### ACTION ITEM:
The output should be all entries, each matching the original exactly.
MATERIAL TO PROCESS Start Marker
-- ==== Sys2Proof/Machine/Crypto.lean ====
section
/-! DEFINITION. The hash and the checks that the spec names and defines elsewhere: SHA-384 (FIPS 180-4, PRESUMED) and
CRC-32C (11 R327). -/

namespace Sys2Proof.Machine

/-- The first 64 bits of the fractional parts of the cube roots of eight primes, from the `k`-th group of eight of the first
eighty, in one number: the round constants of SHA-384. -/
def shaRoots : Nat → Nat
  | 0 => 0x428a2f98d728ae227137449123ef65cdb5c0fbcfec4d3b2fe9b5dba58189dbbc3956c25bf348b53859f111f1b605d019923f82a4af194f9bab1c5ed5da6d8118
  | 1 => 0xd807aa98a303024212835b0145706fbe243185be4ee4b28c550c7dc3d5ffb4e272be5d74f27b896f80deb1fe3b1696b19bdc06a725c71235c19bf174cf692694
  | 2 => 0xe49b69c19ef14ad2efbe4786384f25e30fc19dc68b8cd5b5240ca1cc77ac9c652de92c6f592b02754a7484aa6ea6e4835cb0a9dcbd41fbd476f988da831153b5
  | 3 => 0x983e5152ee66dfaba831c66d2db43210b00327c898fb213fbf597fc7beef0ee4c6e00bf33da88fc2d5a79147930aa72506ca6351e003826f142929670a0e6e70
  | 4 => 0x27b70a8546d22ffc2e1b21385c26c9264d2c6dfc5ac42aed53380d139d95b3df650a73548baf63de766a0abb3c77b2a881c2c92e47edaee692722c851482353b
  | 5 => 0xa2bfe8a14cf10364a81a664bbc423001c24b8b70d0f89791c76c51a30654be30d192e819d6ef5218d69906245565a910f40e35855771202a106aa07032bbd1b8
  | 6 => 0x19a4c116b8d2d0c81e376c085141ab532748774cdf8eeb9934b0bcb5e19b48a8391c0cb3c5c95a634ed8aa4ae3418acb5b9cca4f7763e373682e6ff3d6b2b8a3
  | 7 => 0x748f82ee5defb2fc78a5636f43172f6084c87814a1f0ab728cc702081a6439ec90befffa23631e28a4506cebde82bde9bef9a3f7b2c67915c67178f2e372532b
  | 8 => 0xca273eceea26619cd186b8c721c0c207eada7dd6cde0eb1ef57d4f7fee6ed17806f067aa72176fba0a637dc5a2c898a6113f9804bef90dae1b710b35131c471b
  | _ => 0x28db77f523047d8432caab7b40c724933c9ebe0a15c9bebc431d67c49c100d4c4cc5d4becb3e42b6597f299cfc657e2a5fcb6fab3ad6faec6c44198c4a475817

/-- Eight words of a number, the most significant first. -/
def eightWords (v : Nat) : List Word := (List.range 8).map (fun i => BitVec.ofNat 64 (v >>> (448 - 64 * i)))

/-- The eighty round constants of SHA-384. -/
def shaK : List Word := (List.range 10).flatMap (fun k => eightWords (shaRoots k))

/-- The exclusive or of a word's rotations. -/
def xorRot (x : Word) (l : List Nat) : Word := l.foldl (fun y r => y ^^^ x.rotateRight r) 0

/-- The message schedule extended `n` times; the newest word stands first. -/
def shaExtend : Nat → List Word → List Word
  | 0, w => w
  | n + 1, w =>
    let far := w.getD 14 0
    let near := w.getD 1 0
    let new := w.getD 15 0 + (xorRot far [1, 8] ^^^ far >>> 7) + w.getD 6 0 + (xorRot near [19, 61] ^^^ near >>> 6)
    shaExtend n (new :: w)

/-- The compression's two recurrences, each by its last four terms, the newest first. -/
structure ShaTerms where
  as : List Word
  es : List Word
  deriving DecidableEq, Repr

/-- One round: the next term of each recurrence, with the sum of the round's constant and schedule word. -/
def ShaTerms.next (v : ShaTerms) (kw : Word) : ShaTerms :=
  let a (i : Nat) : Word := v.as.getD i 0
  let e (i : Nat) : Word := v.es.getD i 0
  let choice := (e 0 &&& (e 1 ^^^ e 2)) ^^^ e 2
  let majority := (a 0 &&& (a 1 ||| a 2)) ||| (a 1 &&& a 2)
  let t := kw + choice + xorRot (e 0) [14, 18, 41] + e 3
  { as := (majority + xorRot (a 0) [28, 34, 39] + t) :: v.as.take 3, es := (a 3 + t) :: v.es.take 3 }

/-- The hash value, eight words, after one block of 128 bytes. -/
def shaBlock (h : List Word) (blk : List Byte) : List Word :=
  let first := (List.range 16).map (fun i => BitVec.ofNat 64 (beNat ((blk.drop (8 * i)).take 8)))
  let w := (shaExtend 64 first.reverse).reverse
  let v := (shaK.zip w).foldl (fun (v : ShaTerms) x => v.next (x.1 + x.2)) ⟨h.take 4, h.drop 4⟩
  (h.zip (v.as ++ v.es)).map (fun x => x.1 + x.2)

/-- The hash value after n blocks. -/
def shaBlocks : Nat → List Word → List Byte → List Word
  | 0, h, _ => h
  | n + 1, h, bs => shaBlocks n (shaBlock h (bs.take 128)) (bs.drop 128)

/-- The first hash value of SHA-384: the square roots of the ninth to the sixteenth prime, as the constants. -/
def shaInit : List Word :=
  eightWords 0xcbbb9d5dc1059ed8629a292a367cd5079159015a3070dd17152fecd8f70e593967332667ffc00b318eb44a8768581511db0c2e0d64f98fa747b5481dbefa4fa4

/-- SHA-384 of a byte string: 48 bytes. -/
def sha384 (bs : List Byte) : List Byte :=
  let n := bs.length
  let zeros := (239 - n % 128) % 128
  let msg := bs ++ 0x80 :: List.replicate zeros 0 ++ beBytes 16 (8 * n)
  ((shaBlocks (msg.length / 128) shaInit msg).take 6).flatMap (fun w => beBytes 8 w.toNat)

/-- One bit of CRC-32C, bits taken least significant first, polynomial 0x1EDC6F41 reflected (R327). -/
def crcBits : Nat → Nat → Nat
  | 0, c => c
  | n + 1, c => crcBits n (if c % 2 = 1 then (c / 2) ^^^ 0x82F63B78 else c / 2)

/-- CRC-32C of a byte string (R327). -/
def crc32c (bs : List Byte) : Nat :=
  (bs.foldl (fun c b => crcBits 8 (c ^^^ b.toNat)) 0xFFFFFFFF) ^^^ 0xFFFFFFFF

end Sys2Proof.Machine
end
MATERIAL TO PROCESS End Marker
### PROBLEM SOLUTION:
-- ==== Sys2Proof/Machine/Crypto.lean ====
section
/-! DEFINITION. The hash and the checks that the spec names and defines elsewhere: SHA-384 (FIPS 180-4, PRESUMED) and
CRC-32C (11 R327). -/

namespace Sys2Proof.Machine

/-- The first 64 bits of the fractional parts of the cube roots of eight primes, from the `k`-th group of eight of the first
eighty, in one number: the round constants of SHA-384. -/
def shaRoots : Nat → Nat
  | 0 => 0x428a2f98d728ae227137449123ef65cdb5c0fbcfec4d3b2fe9b5dba58189dbbc3956c25bf348b53859f111f1b605d019923f82a4af194f9bab1c5ed5da6d8118
  | 1 => 0xd807aa98a303024212835b0145706fbe243185be4ee4b28c550c7dc3d5ffb4e272be5d74f27b896f80deb1fe3b1696b19bdc06a725c71235c19bf174cf692694
  | 2 => 0xe49b69c19ef14ad2efbe4786384f25e30fc19dc68b8cd5b5240ca1cc77ac9c652de92c6f592b02754a7484aa6ea6e4835cb0a9dcbd41fbd476f988da831153b5
  | 3 => 0x983e5152ee66dfaba831c66d2db43210b00327c898fb213fbf597fc7beef0ee4c6e00bf33da88fc2d5a79147930aa72506ca6351e003826f142929670a0e6e70
  | 4 => 0x27b70a8546d22ffc2e1b21385c26c9264d2c6dfc5ac42aed53380d139d95b3df650a73548baf63de766a0abb3c77b2a881c2c92e47edaee692722c851482353b
  | 5 => 0xa2bfe8a14cf10364a81a664bbc423001c24b8b70d0f89791c76c51a30654be30d192e819d6ef5218d69906245565a910f40e35855771202a106aa07032bbd1b8
  | 6 => 0x19a4c116b8d2d0c81e376c085141ab532748774cdf8eeb9934b0bcb5e19b48a8391c0cb3c5c95a634ed8aa4ae3418acb5b9cca4f7763e373682e6ff3d6b2b8a3
  | 7 => 0x748f82ee5defb2fc78a5636f43172f6084c87814a1f0ab728cc702081a6439ec90befffa23631e28a4506cebde82bde9bef9a3f7b2c67915c67178f2e372532b
  | 8 => 0xca273eceea26619cd186b8c721c0c207eada7dd6cde0eb1ef57d4f7fee6ed17806f067aa72176fba0a637dc5a2c898a6113f9804bef90dae1b710b35131c471b
  | _ => 0x28db77f523047d8432caab7b40c724933c9ebe0a15c9bebc431d67c49c100d4c4cc5d4becb3e42b6597f299cfc657e2a5fcb6fab3ad6faec6c44198c4a475817

/-- Eight words of a number, the most significant first. -/
def eightWords (v : Nat) : List Word := (List.range 8).map (fun i => BitVec.ofNat 64 (v >>> (448 - 64 * i)))

/-- The eighty round constants of SHA-384. -/
def shaK : List Word := (List.range 10).flatMap (fun k => eightWords (shaRoots k))

/-- The exclusive or of a word's rotations. -/
def xorRot (x : Word) (l : List Nat) : Word := l.foldl (fun y r => y ^^^ x.rotateRight r) 0

/-- The message schedule extended `n` times; the newest word stands first. -/
def shaExtend : Nat → List Word → List Word
  | 0, w => w
  | n + 1, w =>
    let far := w.getD 14 0
    let near := w.getD 1 0
    let new := w.getD 15 0 + (xorRot far [1, 8] ^^^ far >>> 7) + w.getD 6 0 + (xorRot near [19, 61] ^^^ near >>> 6)
    shaExtend n (new :: w)

/-- The compression's two recurrences, each by its last four terms, the newest first. -/
structure ShaTerms where
  as : List Word
  es : List Word
  deriving DecidableEq, Repr

/-- One round: the next term of each recurrence, with the sum of the round's constant and schedule word. -/
def ShaTerms.next (v : ShaTerms) (kw : Word) : ShaTerms :=
  let a (i : Nat) : Word := v.as.getD i 0
  let e (i : Nat) : Word := v.es.getD i 0
  let choice := (e 0 &&& (e 1 ^^^ e 2)) ^^^ e 2
  let majority := (a 0 &&& (a 1 ||| a 2)) ||| (a 1 &&& a 2)
  let t := kw + choice + xorRot (e 0) [14, 18, 41] + e 3
  { as := (majority + xorRot (a 0) [28, 34, 39] + t) :: v.as.take 3, es := (a 3 + t) :: v.es.take 3 }

/-- The hash value, eight words, after one block of 128 bytes. -/
def shaBlock (h : List Word) (blk : List Byte) : List Word :=
  let first := (List.range 16).map (fun i => BitVec.ofNat 64 (beNat ((blk.drop (8 * i)).take 8)))
  let w := (shaExtend 64 first.reverse).reverse
  let v := (shaK.zip w).foldl (fun (v : ShaTerms) x => v.next (x.1 + x.2)) ⟨h.take 4, h.drop 4⟩
  (h.zip (v.as ++ v.es)).map (fun x => x.1 + x.2)

/-- The hash value after n blocks. -/
def shaBlocks : Nat → List Word → List Byte → List Word
  | 0, h, _ => h
  | n + 1, h, bs => shaBlocks n (shaBlock h (bs.take 128)) (bs.drop 128)

/-- The first hash value of SHA-384: the square roots of the ninth to the sixteenth prime, as the constants. -/
def shaInit : List Word :=
  eightWords 0xcbbb9d5dc1059ed8629a292a367cd5079159015a3070dd17152fecd8f70e593967332667ffc00b318eb44a8768581511db0c2e0d64f98fa747b5481dbefa4fa4

/-- SHA-384 of a byte string: 48 bytes. -/
def sha384 (bs : List Byte) : List Byte :=
  let n := bs.length
  let zeros := (239 - n % 128) % 128
  let msg := bs ++ 0x80 :: List.replicate zeros 0 ++ beBytes 16 (8 * n)
  ((shaBlocks (msg.length / 128) shaInit msg).take 6).flatMap (fun w => beBytes 8 w.toNat)

/-- One bit of CRC-32C, bits taken least significant first, polynomial 0x1EDC6F41 reflected (R327). -/
def crcBits : Nat → Nat → Nat
  | 0, c => c
  | n + 1, c => crcBits n (if c % 2 = 1 then (c / 2) ^^^ 0x82F63B78 else c / 2)

/-- CRC-32C of a byte string (R327). -/
def crc32c (bs : List Byte) : Nat :=
  (bs.foldl (fun c b => crcBits 8 (c ^^^ b.toNat)) 0xFFFFFFFF) ^^^ 0xFFFFFFFF

end Sys2Proof.Machine
end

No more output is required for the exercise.